Pur. See Quinine, Sulphates of, and Quinometry (below).
Tests. Quinine is recognised by—1. Its appearance under the microscope.—2. Its solubility in ether, and in pure ammonia water.—3. Its solubility in concentrated nitric acid, forming a colourless liquid, which does not become yellowish until it is heated.—4. The solubility of itself and salts, when pure, in concentrated sulphuric acid, forming colourless fluids, “which do not acquire any coloration upon being heated to the point of incipient evaporation of the sulphuric acid, but which afterwards become yellow, and finally brown.” (Fresenius.)—5. Its solubility in concentrated sulphuric acid to which some nitric acid has been added, forming a colourless, or, at the most, only a faintly yellowish liquid.—6. It is wholly destroyed by heat.
A solution of quinine in acidulated water, and solutions of its salts, exhibit the following reactions:—1. Ammonia, potassa, and the alkaline carbonates, give white, pulverulent precipitates, becoming crystalline after some time (see above), and which are soluble in ammonia in excess, and which, when ether is added after the ammonia, and the whole is agitated, redissolve in the ether, whilst the clear liquid, on repose, presents two distinct layers.—2. Bicarbonate of soda (avoiding excess) gives a similar precipitate, both in acid and neutral solutions of quinine, either at once or after a short time. The precipitate is soluble in excess of the precipitant, and is again precipitated from the new solution upon protracted ebullition. “Vigorous stirring of the liquid promotes the separation of this precipitate.” (Fresenius.)—3. If recently prepared chlorine be added to it, and then ammonia, a beautiful emerald-green colour is developed. (Ph. L.)—4. A concentrated solution of ferrocyanide of potassium being added, in excess, after the chlorine, instead of the ammonia, a dark red colour is instantly produced, which after some time passes into green, especially when freely exposed to the light. This reaction is not characteristic of quinine, for with quinidine one gets the same reaction.—5. If caustic potassa be used instead of ammonia (see above), the solution acquires a sulphur-yellow colour. “These reactions are restricted to this alkaloid.” (Dr Garrod.)
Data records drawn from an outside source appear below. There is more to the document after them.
-- ==== Sys2Proof/Machine/Operands.lean ====
section
/-! DEFINITION. Machine/Operands.lean: what operands stand for: coordinates and windows (20_memory.md R42, R43), Pixels
(42_pixel_model.md R130 to R135), glyphs (20_memory.md R45, 43_glyph_rasterizer.md R140, R144), readings
(45_display_session.md R162), and the bytes a transfer moves (30_encoding.md R83, R84). -/

namespace Sys2Proof.Machine

/-! ## Windows -/

/-- Translation to a physical coordinate (20_memory.md R42). -/
def phys (c : Cfg) (v : Nat) : Nat := v + c.margin

/-- The window check, computed without wrap-around (20_memory.md R43). -/
abbrev WindowOk (c : Cfg) (x y w h : Nat) : Prop :=
  w > 0 ∧ h > 0 ∧ x + w ≤ c.usableCols ∧ y + h ≤ c.usableRows

/-- A physical coordinate as the one data byte that carries it (30_encoding.md R83). -/
def coordByte (v : Nat) : Byte := BitVec.ofNat 8 v

/-- The Draw Window registers after a successful `set_draw_window` (41_panel_protocol.md R114). -/
def windowOf (x y w h : Nat) : Window where
  xs := BitVec.ofNat 8 x
  xe := BitVec.ofNat 8 (x + w - 1)
  ys := BitVec.ofNat 8 y
  ye := BitVec.ofNat 8 (y + h - 1)
  w := BitVec.ofNat 9 w
  h := BitVec.ofNat 9 h
  count := BitVec.ofNat 17 (w * h)

/-! ## Pixels -/

/-- MAXV (00_scope.md R4). -/
def maxv : Channel → Nat
  | .red => 31
  | .green => 63
  | .blue => 31

/-- `quant(channel, pct)` (42_pixel_model.md R133). -/
def quant (ch : Channel) (pct : Nat) : Nat := maxv ch * pct / 100

/-- `place(channel, v)` (42_pixel_model.md R133). -/
def place : Channel → Nat → Nat
  | .red, v => v * 8
  | .green, v => v / 8 + v % 8 * 8192
  | .blue, v => v * 256

/-- `pack(channel, pct)` (42_pixel_model.md R133). -/
def pack (ch : Channel) (pct : Nat) : Pixel := BitVec.ofNat 16 (place ch (quant ch pct))

/-- `unpack(channel, P)` (42_pixel_model.md R132). -/
def unpack (ch : Channel) (p : Pixel) : Nat :=
  match ch with
  | .red => (p.extractLsb' 3 5).toNat
  | .green => (p.extractLsb' 0 3).toNat * 8 + (p.extractLsb' 13 3).toNat
  | .blue => (p.extractLsb' 8 5).toNat

/-- `rgb(pr, pg, pb)` (42_pixel_model.md R135). -/
def rgb (pr pg pb : Nat) : Pixel := pack .red pr + pack .green pg + pack .blue pb

/-- The bits of a channel's field or fields (42_pixel_model.md R134). -/
def channelMask : Channel → Pixel
  | .red => 0x00F8
  | .green => 0xE007
  | .blue => 0x1F00

/-- PACK's assignment: the channel's field or fields of `p` take `v`, every other bit stays (42_pixel_model.md R134). -/
def setField (ch : Channel) (v : Nat) (p : Pixel) : Pixel :=
  match ch with
  | .red => p.extractLsb' 8 8 ++ BitVec.ofNat 5 v ++ p.extractLsb' 0 3
  | .green => BitVec.ofNat 3 v ++ p.extractLsb' 3 10 ++ BitVec.ofNat 3 (v / 8)
  | .blue => p.extractLsb' 13 3 ++ BitVec.ofNat 5 v ++ p.extractLsb' 0 8

/-- The two bytes of a Pixel in the order sent, low byte first (30_encoding.md R84). -/
def pixelBytes (p : Pixel) : List Byte := [lo8 p, hi8 p]

/-- `wirev(P)` (42_pixel_model.md R131). -/
def wirev (p : Pixel) : Pixel := be16 (lo8 p) (hi8 p)

/-! ## Glyphs -/

/-- Row `r` of the glyph of `code` (20_memory.md R45); 0 where an ill-formed FONT lists none (log entry 20). -/
def glyphRow (c : Cfg) (code : Byte) (r : Nat) : Byte := (c.font.getD (code.toNat - c.fontFirst.toNat) []).getD r 0

/-- `glyph_bit(code, r, c)` (20_memory.md R45). -/
def glyphBit (c : Cfg) (code : Byte) (r col : Nat) : Bool :=
  (glyphRow c code r).getLsbD (if c.glyphMsbFirst then 7 - col else col)

/-- Pixel `i` of `raster(code, color, s)` (43_glyph_rasterizer.md R144). -/
def rasterPixel (c : Cfg) (code : Byte) (color : Pixel) (s i : Nat) : Pixel :=
  if glyphBit c code (i / (8 * s) / s) (i % (8 * s) / s) then color else bg

/-- `raster(code, color, s)`: the (8·s)² Pixels of a glyph, row-major (43_glyph_rasterizer.md R144). -/
def raster (c : Cfg) (code : Byte) (color : Pixel) (s : Nat) : List Pixel :=
  (List.range (8 * s * (8 * s))).map (rasterPixel c code color s)

/-! ## Readings -/

/-- `ipart` (45_display_session.md R162). -/
def ipart (t10 : Nat) : Nat := t10 / 10

/-- `dpart` (45_display_session.md R162). -/
def dpart (t10 : Nat) : Nat := t10 % 10

/-- `digits` with at most `fuel` + 1 digits, in front of `acc`. -/
def digitsAux : Nat → Nat → List Nat → List Nat
  | 0, m, acc => m :: acc
  | fuel + 1, m, acc => if m < 10 then m :: acc else digitsAux fuel (m / 10) (m % 10 :: acc)

/-- `digits(m)`: decimal digits, most significant first, no leading zero, `digits(0) = [0]` (45_display_session.md R162). -/
def digits (m : Nat) : List Nat := digitsAux m m []

/-- The character code of a digit (00_scope.md R2, DIGIT_BASE). -/
def digitCode (c : Cfg) (d : Nat) : Byte := c.digitBase + BitVec.ofNat 8 d

/-- `istring(t10)` (45_display_session.md R162). -/
def istring (c : Cfg) (t10 : Nat) : List Byte := (digits (ipart t10)).map (digitCode c)

/-- `dchar(t10)` (45_display_session.md R162). -/
def dchar (c : Cfg) (t10 : Nat) : Byte := digitCode c (dpart t10)

end Sys2Proof.Machine
end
Flückiger[126] says;—“The most characteristic test for ascertaining the presence of quinine is the formation of the splendid green compound called thalleiochine, which is produced if solutions of the alkaloid or its salts are mixed with chlorine water, and then a drop of ammonia added.”
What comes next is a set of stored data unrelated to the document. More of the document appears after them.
-- ==== Sys2Proof/Machine/Core.lean ====
section
/-! DEFINITION. Machine/Core.lean: the machine as the host's interface takes it. -/

def Sys2Proof.core : Host.Core := {
  State := Sys2Proof.Machine.State
  Fault := Sys2Proof.Machine.Fault
  Refusal := Sys2Proof.Machine.Refusal
  step := Sys2Proof.Machine.step
  reset := Sys2Proof.Machine.State.reset }
end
[126] In ‘Jahrb. f. Pharm.,’ April, 1872, 136 (‘Ph. Journ,’, 3rd series, ii, 901).
If one part of quinine is dissolved in 4000 parts of acidulated water, and then about 1⁄10 of the volume of the liquid, of chlorine water, and a drop of ammonia added, a green zone will be readily formed if the liquids are cautiously placed in a flask without shaking.
If the solution of quinine contain no more
than 1⁄5000, the green of one may still be obtained, but in more diluted solutions the success becomes more and more uncertain.
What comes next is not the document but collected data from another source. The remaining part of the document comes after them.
-- ==== Sys2Proof/Certificates/Slice0/Obligations.lean ====
section
/-! DEFINITION. Certificates/Slice0/Obligations.lean: the statements for the provers. Each docstring names the rule of spec/
it rests on. `Performs s` says that BUS performs every transfer (40_transfer.md R103); what BUS's other choices do is stated
in TransportFaultHaltsTheMachine, StalledBusKeepsSeqWaiting and the statements that hold whatever BUS does. -/

open Sys2Proof Sys2Proof.Machine

/-! ## Encodings (30_encoding.md) -/

/-- Decoding a well-formed host operation's descriptor gives it back, with every operand, and the bytes after it
(30_encoding.md R70 to R77). -/
def Obligations.DecodeOfEncodeIsTheInstruction : Prop :=
  ∀ (c : Cfg) (i : Instr) (rest : List Byte), i.wellFormed = true → i.wire = none →
    decode (encode c i ++ rest) = .ok (i, rest)

/-- Whatever bytes decode, they are the descriptor of the instruction and the bytes after it: no two encodings of one
operation, and no operation but a well-formed host operation (30_encoding.md R70 to R77). -/
def Obligations.EncodeOfDecodeIsTheBytes : Prop :=
  ∀ (c : Cfg) (bs : List Byte) (i : Instr) (rest : List Byte), decode bs = .ok (i, rest) →
    i.wellFormed = true ∧ i.wire = none ∧ bs = encode c i ++ rest

/-- Under a well-formed CFG a command byte decodes to a wire command exactly when it is that command's code
(30_encoding.md R82, 00_scope.md R2: the seven codes are pairwise distinct). -/
def Obligations.WireCommandCodesAreUnambiguous : Prop :=
  ∀ (c : Cfg), c.WellFormed → ∀ (b : Byte) (i : Instr),
    decodeWire c b = some i ↔ (i.wire ≠ none ∧ encode c i = [b])

/-- Descriptor words written out from the formats of 30_encoding.md R71, R74 (and worked descriptors of 95_test_vectors.md)
decode to the operations they stand for: a sanity statement. -/
def Obligations.WrittenOutWordsDecode : Prop :=
  decode [0x01] = .ok (.reset, []) ∧
  decode [0x03, 0x29] = .ok (.sendCommand 0x29, []) ∧
  decode [0x05, 0x00, 0x0A, 0x00, 0x14, 0x00, 0x03, 0x00, 0x02] = .ok (.setDrawWindow 10 20 3 2, []) ∧
  decode [0x07, 0x1F, 0x00] = .ok (.writePixel 0x1F00, []) ∧
  decode [0x08, 0x01, 0x32] = .ok (.pack .green 50, []) ∧
  decode [0x09, 0x00, 0x03, 0x00, 0x05, 0x41, 0x00, 0xF8, 0x02] = .ok (.drawCharacter 3 5 0x41 0x00F8 2, []) ∧
  decode [0x0A, 0x00, 0x04, 0x00, 0x0A, 0x1F, 0x00, 0x02, 0x02, 0x32, 0x31] =
    .ok (.drawString 4 10 0x1F00 2 [0x32, 0x31], []) ∧
  decode [0x0B, 0x00, 0x05, 0x00, 0x03, 0x00, 0x05, 0x00, 0x0A, 0x00, 0xF8] = .ok (.drawLine 5 3 5 10 0x00F8, []) ∧
  decode [0x0D, 0x00, 0xD9, 0x01, 0xC5, 0x00, 0xB4, 0x01, 0xF4] = .ok (.refresh 217 453 180 500, [])

/-! ## Fetch (30_encoding.md R75, R76, R79; 41_panel_protocol.md R117) -/

/-- An illegal opcode: IllegalOp from byte 0 alone, HALT_PC = PC, nothing else changes; every other encoding is one of the
thirteen operations: no hint, no custom space, no no-operation (30_encoding.md R75). -/
def Obligations.IllegalOpcodeHalts : Prop :=
  (∀ (s : State) (b0 : Byte) (rest : List Byte), Idle s → HostIdle s → s.prog.drop s.pc = b0 :: rest →
    (b0 = 0x00 ∨ 0x0E ≤ b0.toNat) →
    step s = .next { s with halted := true, haltCause := .illegalOp, haltPc := s.pc, host := s.host.tail }) ∧
  (∀ (bs : List Byte) (i : Instr) (rest : List Byte), decode bs = .ok (i, rest) → ∃ op, opOf i = some op)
From a practical point of view we may state that 1⁄5000 of the alkaloid is the smallest quantity whose presence can thus be discovered with certainty; Kerner (1870) has succeeded with 1⁄20000 but I was not able to corroborate this statement.
The author was also induced to try the action of bromine in place of chlorine. The thalleiochine is then, indeed, produced in solution which contain only 1⁄20000 of quinine.